Computing global motion direction of extended visual objects is a hallmark of primate high-level vision. Although neurons selective for global motion have also been found in mouse visual cortex, it remains unknown whether rodents can combine multiple motion signals into global, integrated percepts. To address this question, we trained two groups of rats to discriminate either gratings (G group) or plaids (i.e., superpositions of gratings with different orientations; P group) drifting horizontally along opposite directions. After the animals learned the task, we applied a visual priming paradigm, where presentation of the target stimulus was preceded by the brief presentation of either a grating or a plaid. The extent to which rat responses to the targets were biased by such prime stimuli provided a measure of the spontaneous, perceived similarity between primes and targets. We found that gratings and plaids, when uses as primes, were equally effective at biasing the perception of plaid direction for the rats of the P group. Conversely, for G group, only the gratings acted as effective prime stimuli, while the plaids failed to alter the perception of grating direction.
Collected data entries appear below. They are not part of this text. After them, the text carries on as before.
/-- How many service contexts of partition 2 wait for their zeroing. -/
def svcCount (s : State) : Nat := s.eng.ctxs.countP (fun e => e.2.svc && decide (e.2.part = 2) && decide (e.2.st = .free) && decide (e.2.zero = some .start))
/-- The first d dies hold one service context each, and the other dies nothing. -/
structure Placed (d : Nat) (s : State) : Prop where
  ctxs : SMap.rising s.eng.ctxs = true
  code : SMap.rising s.eng.code = true
  avail : ∀ i < 8, s.engAvail (64 * i) = true
  free : ∀ c, d ≤ c / 512 → SMap.find s.eng.ctxs c = none
  noCode : ∀ e ∈ s.eng.code, e.1 / 8192 / 16 < d
  count : svcCount s = d

theorem freeRun_nil (t n : Nat) (h : n ≤ t) : freeRun t [] n = some 0 := by
  unfold freeRun
  split
  · rfl
  · have : t + 1 - n = (t - n) + 1 := by omega
    simp [this, List.range_succ_eq_map]
theorem freeRun_after (w n c : Nat) (h : n + c ≤ 128) (hw : w = 0) : (freeRun 128 [{ base := w, size := n }] c).isSome = true := by
  unfold freeRun
  split
  · rfl
  · rw [List.find?_isSome]
    exact ⟨n, List.mem_range.mpr (by omega), by simp [hw]⟩

theorem Placed.spot {d : Nat} {s : State} (h : Placed d s) (hd : d < 8) : ∃ p, s.svcSpot d = some p ∧ p.ctx = 512 * d + 7 := by
  have ctx : ∀ c, d ≤ c / 512 → s.ctx c = {} := fun c hc => by simp [State.ctx, SMap.get, h.free c hc]
  have on : s.placedOn (64 * d) = [] := by
    simp only [State.placedOn, List.filter_eq_nil_iff, engCtxs, rangeFrom, List.mem_map, List.mem_range]
    rintro c ⟨i, hi, rfl⟩
    rw [ctx _ (by omega)]; decide
  have inn : s.placedIn (16 * d) = [] := by
    simp only [State.placedIn, List.filter_eq_nil_iff, rangeFrom, List.mem_map, List.mem_range]
    rintro c ⟨i, hi, rfl⟩
    rw [ctx _ (by omega)]; decide
  have used : s.cluUsed (16 * d) = [] := by
    simp only [State.cluUsed, inn, List.map_nil, List.nil_append, List.filterMap_eq_nil_iff]
    intro e he
    have := h.noCode e he
    rw [if_neg (by omega)]
  have nc : SMap.get none s.eng.code (codeKey (16 * d) kernSvc) = none := by
    unfold SMap.get
    cases hf : SMap.find s.eng.code (codeKey (16 * d) kernSvc) with
    | none => rfl
    | some v =>
      have m : ∀ (m : SMap (Option Region)) (k : Nat) (v : Option Region), SMap.find m k = some v → (k, v) ∈ m := by
        intro m k v
        induction m with
        | nil => intro h; cases h
        | cons a m ih =>
          obtain ⟨j, w⟩ := a
          simp only [SMap.find]
          split
          · rename_i e; intro h; cases h; subst e; exact List.mem_cons_self
          · split
            · intro h; cases h
            · exact fun h => List.mem_cons_of_mem _ (ih h)
      have := h.noCode _ (m _ _ _ hf)
      simp only [codeKey, kernSvc] at this; omega
  have fit : (s.fitAt svcNeed none (8 * (64 * d) + 7)).any (fun p => decide (p.ctx = 512 * d + 7)) = true := by
    have e1 : (8 * (64 * d) + 7) / 8 = 64 * d := by omega
    have e2 : 64 * d / 4 = 16 * d := by omega
    have a : ¬ 16 < svcNeed.atiles := by simp only [svcNeed]; omega
    have b : svcNeed.chk = false := rfl
    have k : svcNeed.prog = kernSvc := rfl
    simp only [State.fitAt, e1, e2, on, inn, used, List.map_nil, List.sum_nil, Nat.zero_add, if_neg a, b]
    rw [freeRun_nil 32 svcNeed.scr (by simp only [svcNeed]; omega), freeRun_nil 128 svcNeed.clu (by simp only [svcNeed]; omega)]
    simp only [k, nc]
    have f := freeRun_after 0 svcNeed.clu svcNeed.code (by simp only [svcNeed]; omega) rfl
    obtain ⟨g, hg⟩ := Option.isSome_iff_exists.mp f
    simp [hg]; omega
  cases hf : s.fitAt svcNeed none (8 * (64 * d) + 7) with
  | none => rw [hf] at fit; cases fit
  | some p =>
    rw [hf] at fit
    refine ⟨p, ?_, by simpa using fit⟩
    have c : (s.ctx (8 * (64 * d) + 7)).placed = false := by rw [ctx _ (by omega)]; rfl
    simp [State.svcSpot, rangeFrom, List.range_succ_eq_map, h.avail d hd, c, hf]

theorem mem_set {α : Type} [DecidableEq α] {d : α} {m : SMap α} {k : Nat} {v : α} {e : Nat × α} (h : e ∈ SMap.set d m k v) : e.1 = k ∨ e ∈ m := by
  unfold SMap.set at h
  split at h
  · exact .inr (SMap.mem_era k e m h)
  · rcases SMap.mem_ins k v e m h with h | h
    · exact .inl (h ▸ rfl)
    · exact .inr h

/-- A service context placed on the next die keeps the shape of the earlier dies. -/
theorem Placed.next {d : Nat} {s : State} (h : Placed d s) (p : Spot) (hp : p.ctx = 512 * d + 7) (x : Ctx) (h1 : x.svc = true) (h2 : x.part = 2) (h3 : x.st = .free) (h4 : x.mode = false) :
    Placed (d + 1) (s.after (svcNeed.effects x p)) := by
  let v : Ctx := { x with prog := svcNeed.prog, atiles := svcNeed.atiles, chkSlot := svcNeed.chk, scrBase := p.scr, scrSize := svcNeed.scr, cluBase := p.clu, cluSize := svcNeed.clu
                          zero := some (if x.mode then .park else .start) }
  have ne : v ≠ {} := fun e => by
    have : v.prog = ({} : Ctx).prog := by rw [e]
    exact absurd this (by show ¬ kernSvc = 0; decide)
  have hset : SMap.set {} s.eng.ctxs p.ctx v = SMap.ins s.eng.ctxs p.ctx v := by simp [SMap.set, ne]
  have hno : SMap.find s.eng.ctxs p.ctx = none := h.free _ (by omega)
  have hv : v.zero = some .start := by simp [v, h4]
  have e : ∃ code, (code = s.eng.code ∨ ∃ r, code = SMap.set none s.eng.code (codeKey (ctxClu p.ctx) svcNeed.prog) r) ∧
      ∃ clu, s.after (svcNeed.effects x p) = { s with eng := { s.eng with ctxs := SMap.ins s.eng.ctxs p.ctx v, code := code, clu := clu } } := by
    cases hc : p.code with
    | none => exact ⟨_, .inl rfl, SMap.eraRange s.eng.clu (ctxClu p.ctx * 2 ^ 23 + p.clu * 65536) (ctxClu p.ctx * 2 ^ 23 + p.clu * 65536 + svcNeed.clu * 65536), by rw [← hset]; simp only [State.after, Need.effects, hc]; rfl⟩
    | some g => exact ⟨_, .inr ⟨some { base := g, size := svcNeed.code }, rfl⟩, SMap.eraRange s.eng.clu (ctxClu p.ctx * 2 ^ 23 + p.clu * 65536) (ctxClu p.ctx * 2 ^ 23 + p.clu * 65536 + svcNeed.clu * 65536), by rw [← hset]; simp only [State.after, Need.effects, hc]; rfl⟩
  obtain ⟨code, hc, clu, e⟩ := e
  rw [e]
  refine ⟨SMap.risingFrom_ins _ _ (Nat.zero_le _) h.ctxs, ?_, h.avail, ?_, ?_, ?_⟩
  · rcases hc with rfl | ⟨r, rfl⟩
    · exact h.code
    · exact SMap.rising_set _ h.code _ _
  · intro c hd
    have : c ≠ p.ctx := by omega
    show SMap.find (SMap.ins _ _ _) c = none
    rw [SMap.find_ins, if_neg this]
    exact h.free c (by omega)
  · intro e he
    have old : e ∈ s.eng.code → e.1 / 8192 / 16 < d + 1 := fun m => Nat.lt_succ_of_lt (h.noCode e m)
    rcases hc with rfl | ⟨r, rfl⟩
    · exact old he
    · rcases mem_set he with k | m
      · rw [k]; simp only [codeKey, ctxClu, svcNeed, kernSvc]; omega
      · exact old m
  · show (SMap.ins s.eng.ctxs p.ctx v).countP _ = d + 1
    rw [countP_ins _ _ _ _ hno]
    have : svcCount s = d := h.count
    unfold svcCount at this
    rw [this]
    simp [v, h1, h2, h3, h4]

/-- All eight contexts find their places. -/
theorem Placed.all {xs : List Ctx} (hx : ∀ x ∈ xs, x.svc = true ∧ x.part = 2 ∧ x.st = .free ∧ x.mode = false) : ∀ {d : Nat} {s : State} (wins : SMap (Option Nat)), Placed d s → d + xs.length ≤ 8 →
    ∃ r, placeAll (fun t _ => t.svcSpot (svcCount t % 8)) svcNeed xs wins s = some r := by
  induction xs with
  | nil => exact fun _ _ _ => ⟨_, rfl⟩
  | cons x xs ih =>
    intro d s wins h hd
    have hd : d + (xs.length + 1) ≤ 8 := hd
    obtain ⟨p, hp, hc⟩ := h.spot (by omega)
    obtain ⟨h1, h2, h3, h4⟩ := hx x (List.mem_cons_self ..)
    have pick : s.svcSpot (svcCount s % 8) = some p := by rw [h.count, Nat.mod_eq_of_lt (by omega)]; exact hp
    have n := h.next p hc x h1 h2 h3 h4
    obtain ⟨r, hr⟩ := ih (fun y hy => hx y (List.mem_cons_of_mem _ hy)) (if svcNeed.shared ∧ 0 < svcNeed.clu then SMap.set none wins (ctxClu p.ctx) (some p.clu) else wins) n (by omega)
    exact ⟨(svcNeed.effects x p ++ r.1, p.ctx :: r.2), by simp only [placeAll, pick, hr]⟩

/-- A command that turns the service mode of partition 2 on. -/
def enabling : State := put (prog world none 2 [0x10, 2 * 2 ^ 20, 8, 1, 2, 3, 4]) ((List.range 8).map fun d => (F.SPL_ENG_AVAIL.AVAIL, [d], 2 ^ 64 - 1))
theorem witness_Contexts_svcEnable : enabling.wf = true ∧ enabling.slotReady none 2 0x10 ∧ bits (enabling.slotWord none 2 1) 20 4 = 2 ∧ enabling.slotWord none 2 2 % 256 = 8 ∧ enabling.partSt 2 = ptActive ∧ (enabling.svcMode 2).on = false := by
  simp only [State.slotReady]; decide +kernel
theorem witness_Contexts_svcEnable_places : ∃ r, placeAll (fun t _ => t.svcSpot ((t.eng.ctxs.countP (fun e => e.2.svc && decide (e.2.part = 2) && decide (e.2.st = .free) && decide (e.2.zero = some .start))) % 8)) svcNeed
    ((List.range 8).map (fun i => { part := 2, inst := i, count := 8, svc := true })) [] enabling = some r :=
  have e : enabling.eng.ctxs = [] ∧ enabling.eng.code = [] ∧ ∀ i < 8, enabling.engAvail (64 * i) = true := by decide +kernel
  Placed.all (by simp) [] (d := 0) (s := enabling) ⟨by rw [e.1]; rfl, by rw [e.2.1]; rfl, e.2.2, fun c _ => by rw [e.1]; rfl, fun a h => by rw [e.2.1] at h; simp at h, by unfold svcCount; rw [e.1]; rfl⟩ (by simp)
To interpret these observations, we simulated a decision neuron reading out the representations of gratings and plaids, as conveyed by populations of either component or pattern cells (i.e., local or global motion detectors). We concluded that the findings for the P group are highly consistent with the existence of a population of pattern cells, playing a functional role similar to that demonstrated in primates. We also explored different scenarios that could explain the failure of the plaid stimuli to elicit a sizable priming magnitude for the G group. These simulations yielded testable predictions about the properties of motion representations in rodent visual cortex at the single-cell and circuitry level, thus paving the way to future neurophysiology experiments.